EXERCISE BRIEF ▸
Within the listing below, please copy exactly the lines between the line holding "ERASING (R395). -/" and the line holding "block (R377). -/", inclusive.
= = = = =
-- ==== Sys2Proof/Machine/Changes.lean ====
section
/-! DEFINITION. Changes on their way: judged writes, the writer's commits, and publication with what a published value
brings about at once (R30, R50, R102, R114, R232, R363 to R379, R394). -/

namespace Sys2Proof.Machine

/-! ### Streams that end -/

/-- A stream's state changed by f. -/
def Dev.onStream (d : Dev) (s : Nat) (f : Stream → Stream) : Dev :=
  { d with net := { d.net with streams := d.net.streams.mapIdx fun i x => if i = s then f x else x } }

/-- The stream's enable as published (R351, R352, R358). -/
def Dev.streamEnabled (d : Dev) (s : Nat) : Dev :=
  if d.num (streamIdx s) 1 = 0 then (d.detach s).put (streamIdx s) 0x10 0
  else if d.num (streamIdx s) 0x10 = 0 then
    (d.onStream s fun _ => Stream.atReset).put (streamIdx s) 0x10 1
  else d

/-! ### What a published value brings about -/

/-- The blocks whose Configuration objects the ports of a pair must hold equal (R232). -/
def pairBlocks : List Nat := [0x10, 0x30, 0x40, 0x50, 0x60, 0x70, 0x80, 0x90]

/-- The keys of R232, as block × 256 + sub-index. -/
def pairKeys : List (Nat × Nat) :=
  (objRows.filter fun r => r.cls == .config && r.base / 256 == 0x30 && pairBlocks.contains (r.base % 256)).flatMap fun r =>
    ((List.range (r.hi + 1 - r.lo)).map fun i => (r.base % 256, r.lo + i)).filter fun k => k != (0x70, 0x0A)

/-- Whether the two ports of a pair hold equal values (R232). -/
def Dev.pairEqual (d : Dev) (y : PairId) : Bool :=
  pairKeys.all fun k =>
    d.objs.get (objKey (pidx (y.portOf .a) k.1) k.2) == d.objs.get (objKey (pidx (y.portOf .b) k.1) k.2)

/-- The comparison of R232 for the declared pairs. -/
def Dev.comparePairs (d : Dev) : Dev :=
  [PairId.p1, .p2].foldl (fun d y =>
    if d.pairDeclared y then d.putBit (pairIdx y) 0x14 0 (!d.pairEqual y) else d) d

/-- The voltage-limit radius in use: 1000 where the image has no K_OVM (R114). -/
def Dev.putRadius (d : Dev) (p : PortId) : Dev :=
  d.pput p 0x40 0x12 (if d.places p .e0 0x0B then d.pnum p 0x40 1 else min (d.pnum p 0x40 1) 1000)

/-- The inactive bank's content replaced (R395). -/
def Flash.setInactive (f : Flash) (active : Nat) (b : List Byte) : Flash :=
  if active = 0 then { f with bankB := b } else { f with bankA := b }

/-- The inactive bank's erase begins: it reads erased, status ERASING (R395). -/
def Dev.bankErases (d : Dev) : Dev :=
  { d with
    wr := { d.wr with op := some .bankErase, upload := true }
    flash := d.flash.setInactive (d.nat 0x2640 4) [] }.put 0x1413 2 1

/-- The staging buffer has been written: LOADED (R81). -/
def Dev.bufferLoaded (d : Dev) : Dev := { d with wr := { d.wr with staged := none } }.put 0x2620 1 1

/-- The IPv4 address of a T1S port: the one set is in use at once, a link-local one after its claim (R334). -/
def Dev.putIpv4 (d : Dev) (idx : Nat) : Dev :=
  ((d.put idx 0x11 (d.num idx 3)).putBit idx 0x10 1 (d.num idx 3 != 0)).putBit idx 0x10 2 false

/-- The block that a unit lies in (R367). -/
def blockOf (u : Nat) : Nat := u / 1024

/-- The block that holds the oldest programmed unit. -/
def Flash.oldestBlock (f : Flash) : Option Nat := f.inOrder.head?.map fun u => blockOf u.1

/-- Ring mode: fewer than 2048 erased units queue the erase of the oldest block (R377). -/
def Dev.ringErase (d : Dev) : Dev :=
  match d.flash.oldestBlock with
  | some b =>
    if d.num 0x1300 1 = 1 && decide (d.flash.free < 2048) && d.wr.erases.isEmpty then
      { d with wr := { d.wr with erases := [b] } }
    else d
  | none => d

/-- A segment behind the data that the inactive bank holds is programmed, status WRITTEN (R395). -/
def Dev.bankWritten (d : Dev) : Dev :=
  { d with flash := d.flash.setInactive (d.nat 0x2640 4) (d.bytes 0x1410 0) }.put 0x1413 2 2

/-- What the publication of a value brings about at once (R81, R85, R102, R114, R118, R146, R232, R334, R343,
R358, R377, R395, R460); more says that the value is a segment behind data that stand. -/
def Dev.afterPublish (d : Dev) (idx sub : Nat) (more : Bool) : Dev :=
  if 0x3000 ≤ idx ∧ idx < 0x3400 then
    let p := portOfIdx idx
    let blk := idx % 256
    let d := if blk = 0x30 ∧ (sub = 1 ∨ sub = 2) then d.putLsb p else d
    let d := if blk = 0x30 ∧ sub = 1 then d.onPort p fun x => { x with fe := { x.fe with calDue := true } } else d
    let d := if blk = 0x40 ∧ sub = 1 then d.putRadius p else d
    let d := if convertsFrom p idx then d.convert p else d
    if pairBlocks.contains blk then d.comparePairs else d
  else if 0x1160 ≤ idx ∧ idx < 0x1170 ∧ sub = 1 then d.streamEnabled (idx - 0x1160)
  else if idx = 0x2141 then
    { d with time := { d.time with polarity := (sub - 1) :: d.time.polarity.filter fun x => x ≠ sub - 1 } }
  else if idx = 0x2150 ∧ sub = 2 then { d with grid := { d.grid with moved := true } }
  else if idx = 0x1210 then d.putBit 0x1200 4 0 (allZero (d.bytes 0x1210 0))
  else if idx = 0x1300 then d.ringErase.journalObjects
  else if idx = 0x2611 then d.bufferLoaded
  else if idx = 0x1410 then (if more then d.bankWritten else d.bankErases)
  else if (idx = 0x1110 ∨ idx = 0x1120) ∧ sub = 3 then d.putIpv4 idx
  else d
= = = = =
THE COMPLETED TASK ▸
/-- The inactive bank's erase begins: it reads erased, status ERASING (R395). -/
def Dev.bankErases (d : Dev) : Dev :=
  { d with
    wr := { d.wr with op := some .bankErase, upload := true }
    flash := d.flash.setInactive (d.nat 0x2640 4) [] }.put 0x1413 2 1

/-- The staging buffer has been written: LOADED (R81). -/
def Dev.bufferLoaded (d : Dev) : Dev := { d with wr := { d.wr with staged := none } }.put 0x2620 1 1

/-- The IPv4 address of a T1S port: the one set is in use at once, a link-local one after its claim (R334). -/
def Dev.putIpv4 (d : Dev) (idx : Nat) : Dev :=
  ((d.put idx 0x11 (d.num idx 3)).putBit idx 0x10 1 (d.num idx 3 != 0)).putBit idx 0x10 2 false

/-- The block that a unit lies in (R367). -/
def blockOf (u : Nat) : Nat := u / 1024

/-- The block that holds the oldest programmed unit. -/
def Flash.oldestBlock (f : Flash) : Option Nat := f.inOrder.head?.map fun u => blockOf u.1

/-- Ring mode: fewer than 2048 erased units queue the erase of the oldest block (R377). -/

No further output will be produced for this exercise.